◆ **Problem**
Consider the listing below. Extract exactly the lines from the line containing "(f.md = 2 → ∃ r, Does" to the line containing "q.gen = h.gen", both included.

Dataset entries Start Marker

/-! ### The matrix engine -/

/-- R238, R240 to R242, R246, R247, R252: what the instructions of the MX pool set in the engine, read from it, or start.
A value outside its range stops the pool with MX_CFG, shown for MXCFG, and changes nothing. Where the manual is silent
it tells the choice of log entries 16, 43 and 64. -/
def Obligations.MatrixInstructions : Prop :=
  ∀ (f : Fields) (s : State) (h : Hdr) (a b : Word),
    let k := s.focus.tile
    let e := (s.tile k).eng
    let ready (o : Op) : Prop := Fires o f s ∧ (s.seen o f).header = .ok h
    let opA (o : Op) : Prop := (s.seen o f).intA = .ok a
    let opB (o : Op) : Prop := (s.seen o f).intB = .ok b
    let sets (o : Op) (p : MxEng → Prop) : Prop :=
      ∃ t, exec (o.mk f) s = .next t ∧ p (t.tile k).eng ∧ t.mem = s.mem ∧ ∀ j, j ≠ k → t.tile j = s.tile j
    (ready .mxcfg → opA .mxcfg → opB .mxcfg →
      let col := b.toNat
      let nc := (a.extractLsb' 0 5).toNat
      let good : Prop := a &&& 0xFFFFFFFFFFFF18E0 = 0 ∧ col % 8 = 0 ∧ col + 8 * (nc + 1) ≤ 256 ∧
        (a.getLsbD 13 = true → a.getLsbD 8 = true)
      (good → sets .mxcfg fun x =>
        x = { e with cfg := ⟨nc, (a.extractLsb' 8 3).toNat, a.getLsbD 13, (a.extractLsb' 14 2).toNat, col⟩ }) ∧
      (a &&& 0xFFFFFFFFFFFF18E0 ≠ 0 → exec (.mxcfg f) s =
        .next ((s.markActive k).raise k s.focus.pool s.focus.slot 0x50 h.gen (BitVec.ofNat 64 0x20) a 0))) ∧
    (ready .mxmode → opA .mxmode →
      (a.toNat = e.mode → a.toNat < 3 → sets .mxmode fun x => x = e) ∧
      (e.mode ≠ 0 → a = 0 → sets .mxmode fun x => x = { e with mode := 0 }) ∧
      (e.mode ≠ 1 → a = 1 → sets .mxmode fun x => x = { e with
        mode := 1
        work := some (.recompute, 257) }) ∧
      (e.mode ≠ 2 → a = 2 → sets .mxmode fun x => x.mode = 2 ∧ x.rules = [] ∧ x.gst = .ready)) ∧
    (ready .mxscb → opB .mxscb → b.toNat < 2048 → b.toNat % 32 = 0 →
      let t := (s.seen .mxscb f).a
      sets .mxscb fun x => (∀ i < 8, ∀ j < 4, t.mask.getLsbD i = true →
          x.scale (b.toNat + 4 * i + j) = ((t.lanes.get i).extractLsb' (12 * j) 12).toInt) ∧
        (∀ n, (∀ i < 8, ∀ j < 4, t.mask.getLsbD i = true → n ≠ b.toNat + 4 * i + j) → x.scale n = e.scale n) ∧
        x.chk = e.chk) ∧
    (ready .mxout → opA .mxout →
      (f.md = 0 → (a.extractLsb' 0 11).toNat ≤ 2040 → ∃ r, Does .mxout f s (resulting f 2 r) ∧ r.mask = 0xFF ∧ r.fmt = 1 ∧
        ∀ i < 8, r.lanes.get i = BitVec.ofInt 64 (e.scale ((a.extractLsb' 0 11).toNat + i))) ∧
      (f.md = 1 → (a.extractLsb' 0 8).toNat ≤ 248 → ∃ r, Does .mxout f s (resulting f 2 r) ∧ r.mask = 0xFF ∧ r.fmt = 1 ∧
        ∀ i < 8, r.lanes.get i = BitVec.ofInt 64 (e.chkOf ((a.extractLsb' 0 8).toNat + i))) ∧
      (f.md = 2 → ∃ r, Does .mxout f s (resulting f 2 r) ∧ r.mask = 0x1F ∧ r.lanes.get 0 = BitVec.ofNat 64 e.passesDone ∧
        r.lanes.get 1 = BitVec.ofNat 64 e.mismatches ∧ r.lanes.get 2 = BitVec.ofNat 64 e.mode)) ∧
    (Fires .mxz f s → s.mem.wf = true → ∃ t, exec (.mxz f) s = .next t ∧ (t.tile k).eng.chk = [] ∧ (t.tile k).eng.work = some (.zeroing, 257) ∧
      (∀ n, (t.tile k).eng.scale n = -2047) ∧ (∀ i < 65536, t.mem.byte (bankBase k + i) = 0) ∧
      ∀ x, (x < bankBase k ∨ bankBase k + 65536 ≤ x) → t.mem.byte x = s.mem.byte x) ∧
    (∀ ta tb td, Fires .mxacc f s → Sources (s.seen .mxacc f) .wf ta tb td h →
      ∃ r, Does .mxacc f s (resulting f 2 r) ∧ HasHead r h 0 ∧ ∀ i < 8, h.mask.getLsbD i = true → r.lanes.get i =
        fusedSum [Val.ofWf (td.lanes.get i), Val.ofWf (ta.lanes.get i), Val.ofWf (tb.lanes.get i)] (f.md.toNat % 4)) ∧
    (ready .mxchk → opA .mxchk → opB .mxchk → a.toNat < 256 → 1 ≤ b.toNat → a.toNat + b.toNat ≤ 256 →
      sets .mxchk fun x => ∃ n, x = { e with work := some (.scrub a.toNat b.toNat h.psn h.gen n, b.toNat + 4) }) ∧
    (∀ o ∈ ([.draft, .draftx] : List Op), ready o → opA o → opB o →
      let onset := (a.extractLsb' 0 16).toNat
      let r := (a.extractLsb' 16 5).toNat
      let len := (b.extractLsb' 0 24).toNat
      let per := (b.extractLsb' 24 24).toNat
      let cnt := (b.extractLsb' 48 16).toNat
      let start := (s.core (tileCore k)).cyc + max onset 64 + 2 * (tileIdx k % 16)
      a.toNat < 2 ^ 21 → 1 ≤ r → r ≤ 16 → 1 ≤ len →
      (o = .draft → b.toNat < 2 ^ 24 → sets o fun x => x.draft = some ⟨start, r, len, 1, 1⟩) ∧
      (o = .draftx → 1 ≤ per → 1 ≤ cnt → sets o fun x => x.draft = some ⟨start, r, len, per, cnt⟩)) ∧
    (∀ (i n : Fin 4) (row : List Tok), Fires .mxrow f s → f.a = .inp i → f.d = .out n →
      row = ((s.seen .mxrow f).x.inp i).queue.take e.cfg.nA →
      (e.mode ≠ 1 → exec (.mxrow f) s = .next ((s.markActive k).raise k s.focus.pool s.focus.slot 0x51
        (s.seen .mxrow f).gen (BitVec.ofNat 64 (e.mode + 0x23 * 256)) 0 0)) ∧
      (e.mode = 1 → (∀ x ∈ row, x.fmt = if e.cfg.a4 then 5 else 4) → (s.seen .mxrow f).headerOf row = .ok h →
        ∃ t q, exec (.mxrow f) s = .next t ∧ (t.tile k).eng.passes = e.passes ++ [q] ∧ q.row = row ∧ q.cfg = e.cfg ∧
          q.gen = h.gen ∧ q.psn = h.psn ∧ q.out = n.val ∧ q.phase = 0 ∧ q.beat = 0 ∧
          (t.tile k).eng.bucket = e.bucket - 16 * e.cfg.cycles ∧ t.mem = s.mem))
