@[simp] theorem State.modBlock_agenda (k : Nat) (g : Block → Block) : (s.modBlock k g).agenda = s.agenda := by
  unfold State.modBlock; split <;> rfl
@[simp] theorem State.modBlock_focus (k : Nat) (g : Block → Block) : (s.modBlock k g).focus = s.focus := by
  unfold State.modBlock; split <;> rfl
@[simp] theorem State.modBlock_freeCtr (k : Nat) (g : Block → Block) : (s.modBlock k g).freeCtr = s.freeCtr := by
  unfold State.modBlock; split <;> rfl
@[simp] theorem State.modBlock_refCyc (k : Nat) (g : Block → Block) : (s.modBlock k g).refCyc = s.refCyc := by
  unfold State.modBlock; split <;> rfl
@[simp] theorem State.modBlock_order (k : Nat) (g : Block → Block) : (s.modBlock k g).order = s.order := by
  unfold State.modBlock; split <;> rfl
@[simp] theorem State.modBlock_host (k : Nat) (g : Block → Block) : (s.modBlock k g).host = s.host := by
  unfold State.modBlock; split <;> rfl
@[simp] theorem State.modBlock_evq (k : Nat) (g : Block → Block) : (s.modBlock k g).evq = s.evq := by
  unfold State.modBlock; split <;> rfl
@[simp] theorem State.modBlock_arb (k : Nat) (g : Block → Block) : (s.modBlock k g).arb = s.arb := by
  unfold State.modBlock; split <;> rfl
@[simp] theorem State.modBlock_lqs (k : Nat) (g : Block → Block) : (s.modBlock k g).lqs = s.lqs := by
  unfold State.modBlock; split <;> rfl
@[simp] theorem State.modBlock_jobs (k : Nat) (g : Block → Block) : (s.modBlock k g).jobs = s.jobs := by
  unfold State.modBlock; split <;> rfl
@[simp] theorem State.modBlock_launches (k : Nat) (g : Block → Block) : (s.modBlock k g).launches = s.launches := by
  unfold State.modBlock; split <;> rfl
@[simp] theorem State.modBlock_graphs (k : Nat) (g : Block → Block) : (s.modBlock k g).graphs = s.graphs := by
  unfold State.modBlock; split <;> rfl
@[simp] theorem State.modBlock_phases (k : Nat) (g : Block → Block) : (s.modBlock k g).phases = s.phases := by
  unfold State.modBlock; split <;> rfl
@[simp] theorem State.modBlock_dies (k : Nat) (g : Block → Block) : (s.modBlock k g).dies = s.dies := by
  unfold State.modBlock; split <;> rfl
@[simp] theorem State.modBlock_regions (k : Nat) (g : Block → Block) : (s.modBlock k g).regions = s.regions := by
  unfold State.modBlock; split <;> rfl
@[simp] theorem State.modBlock_chans (k : Nat) (g : Block → Block) : (s.modBlock k g).chans = s.chans := by
  unfold State.modBlock; split <;> rfl
@[simp] theorem State.modBlock_tiles (k : Nat) (g : Block → Block) : (s.modBlock k g).tiles = s.tiles := by
  unfold State.modBlock; split <;> rfl
@[simp] theorem State.modBlock_streamers (k : Nat) (g : Block → Block) : (s.modBlock k g).streamers = s.streamers := by
  unfold State.modBlock; split <;> rfl
@[simp] theorem State.modBlock_cores (k : Nat) (g : Block → Block) : (s.modBlock k g).cores = s.cores := by
  unfold State.modBlock; split <;> rfl
@[simp] theorem State.modBlock_root (k : Nat) (g : Block → Block) : (s.modBlock k g).root = s.root := by
  unfold State.modBlock; split <;> rfl
@[simp] theorem State.modBlock_epSeq (k : Nat) (g : Block → Block) : (s.modBlock k g).epSeq = s.epSeq := by
  unfold State.modBlock; split <;> rfl
@[simp] theorem State.modBlock_bisque (k : Nat) (g : Block → Block) : (s.modBlock k g).bisque = s.bisque := by
  unfold State.modBlock; split <;> rfl
@[simp] theorem State.modBlock_holds (k : Nat) (g : Block → Block) : (s.modBlock k g).holds = s.holds := by
  unfold State.modBlock; split <;> rfl
@[simp] theorem State.modBlock_ucaches (k : Nat) (g : Block → Block) : (s.modBlock k g).ucaches = s.ucaches := by
  unfold State.modBlock; split <;> rfl
@[simp] theorem State.modBlock_mem (k : Nat) (g : Block → Block) : (s.modBlock k g).mem = s.mem := by
  unfold State.modBlock; split <;> rfl
@[simp] theorem State.modBlock_hostMem (k : Nat) (g : Block → Block) : (s.modBlock k g).hostMem = s.hostMem := by
  unfold State.modBlock; split <;> rfl
@[simp] theorem State.modBlock_links (k : Nat) (g : Block → Block) : (s.modBlock k g).links = s.links := by
  unfold State.modBlock; split <;> rfl
@[simp] theorem State.modBlock_xmap (k : Nat) (g : Block → Block) : (s.modBlock k g).xmap = s.xmap := by
  unfold State.modBlock; split <;> rfl
@[simp] theorem State.modBlock_stores (k : Nat) (g : Block → Block) : (s.modBlock k g).stores = s.stores := by
  unfold State.modBlock; split <;> rfl
@[simp] theorem State.modBlock_xcredits (k : Nat) (g : Block → Block) : (s.modBlock k g).xcredits = s.xcredits := by
  unfold State.modBlock; split <;> rfl
@[simp] theorem State.modBlock_xearly (k : Nat) (g : Block → Block) : (s.modBlock k g).xearly = s.xearly := by
  unfold State.modBlock; split <;> rfl
@[simp] theorem State.modBlock_specTags (k : Nat) (g : Block → Block) : (s.modBlock k g).specTags = s.specTags := by
  unfold State.modBlock; split <;> rfl
@[simp] theorem State.modBlock_power (k : Nat) (g : Block → Block) : (s.modBlock k g).power = s.power := by
  unfold State.modBlock; split <;> rfl
@[simp] theorem State.modBlock_trust (k : Nat) (g : Block → Block) : (s.modBlock k g).trust = s.trust := by
  unfold State.modBlock; split <;> rfl
@[simp] theorem State.modBlock_thermal (k : Nat) (g : Block → Block) : (s.modBlock k g).thermal = s.thermal := by
  unfold State.modBlock; split <;> rfl
@[simp] theorem State.modBlock_frames (k : Nat) (g : Block → Block) : (s.modBlock k g).frames = s.frames := by
  unfold State.modBlock; split <;> rfl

Dataset entries End Marker

◆ **Response area**
      (f.md = 2 → ∃ r, Does .mxout f s (resulting f 2 r) ∧ r.mask = 0x1F ∧ r.lanes.get 0 = BitVec.ofNat 64 e.passesDone ∧
        r.lanes.get 1 = BitVec.ofNat 64 e.mismatches ∧ r.lanes.get 2 = BitVec.ofNat 64 e.mode)) ∧
    (Fires .mxz f s → s.mem.wf = true → ∃ t, exec (.mxz f) s = .next t ∧ (t.tile k).eng.chk = [] ∧ (t.tile k).eng.work = some (.zeroing, 257) ∧
      (∀ n, (t.tile k).eng.scale n = -2047) ∧ (∀ i < 65536, t.mem.byte (bankBase k + i) = 0) ∧
      ∀ x, (x < bankBase k ∨ bankBase k + 65536 ≤ x) → t.mem.byte x = s.mem.byte x) ∧
    (∀ ta tb td, Fires .mxacc f s → Sources (s.seen .mxacc f) .wf ta tb td h →
      ∃ r, Does .mxacc f s (resulting f 2 r) ∧ HasHead r h 0 ∧ ∀ i < 8, h.mask.getLsbD i = true → r.lanes.get i =
        fusedSum [Val.ofWf (td.lanes.get i), Val.ofWf (ta.lanes.get i), Val.ofWf (tb.lanes.get i)] (f.md.toNat % 4)) ∧
    (ready .mxchk → opA .mxchk → opB .mxchk → a.toNat < 256 → 1 ≤ b.toNat → a.toNat + b.toNat ≤ 256 →
      sets .mxchk fun x => ∃ n, x = { e with work := some (.scrub a.toNat b.toNat h.psn h.gen n, b.toNat + 4) }) ∧
    (∀ o ∈ ([.draft, .draftx] : List Op), ready o → opA o → opB o →
      let onset := (a.extractLsb' 0 16).toNat
      let r := (a.extractLsb' 16 5).toNat
      let len := (b.extractLsb' 0 24).toNat
      let per := (b.extractLsb' 24 24).toNat
      let cnt := (b.extractLsb' 48 16).toNat
      let start := (s.core (tileCore k)).cyc + max onset 64 + 2 * (tileIdx k % 16)
      a.toNat < 2 ^ 21 → 1 ≤ r → r ≤ 16 → 1 ≤ len →
      (o = .draft → b.toNat < 2 ^ 24 → sets o fun x => x.draft = some ⟨start, r, len, 1, 1⟩) ∧
      (o = .draftx → 1 ≤ per → 1 ≤ cnt → sets o fun x => x.draft = some ⟨start, r, len, per, cnt⟩)) ∧
    (∀ (i n : Fin 4) (row : List Tok), Fires .mxrow f s → f.a = .inp i → f.d = .out n →
      row = ((s.seen .mxrow f).x.inp i).queue.take e.cfg.nA →
      (e.mode ≠ 1 → exec (.mxrow f) s = .next ((s.markActive k).raise k s.focus.pool s.focus.slot 0x51
        (s.seen .mxrow f).gen (BitVec.ofNat 64 (e.mode + 0x23 * 256)) 0 0)) ∧
      (e.mode = 1 → (∀ x ∈ row, x.fmt = if e.cfg.a4 then 5 else 4) → (s.seen .mxrow f).headerOf row = .ok h →
        ∃ t q, exec (.mxrow f) s = .next t ∧ (t.tile k).eng.passes = e.passes ++ [q] ∧ q.row = row ∧ q.cfg = e.cfg ∧
          q.gen = h.gen ∧ q.psn = h.psn ∧ q.out = n.val ∧ q.phase = 0 ∧ q.beat = 0 ∧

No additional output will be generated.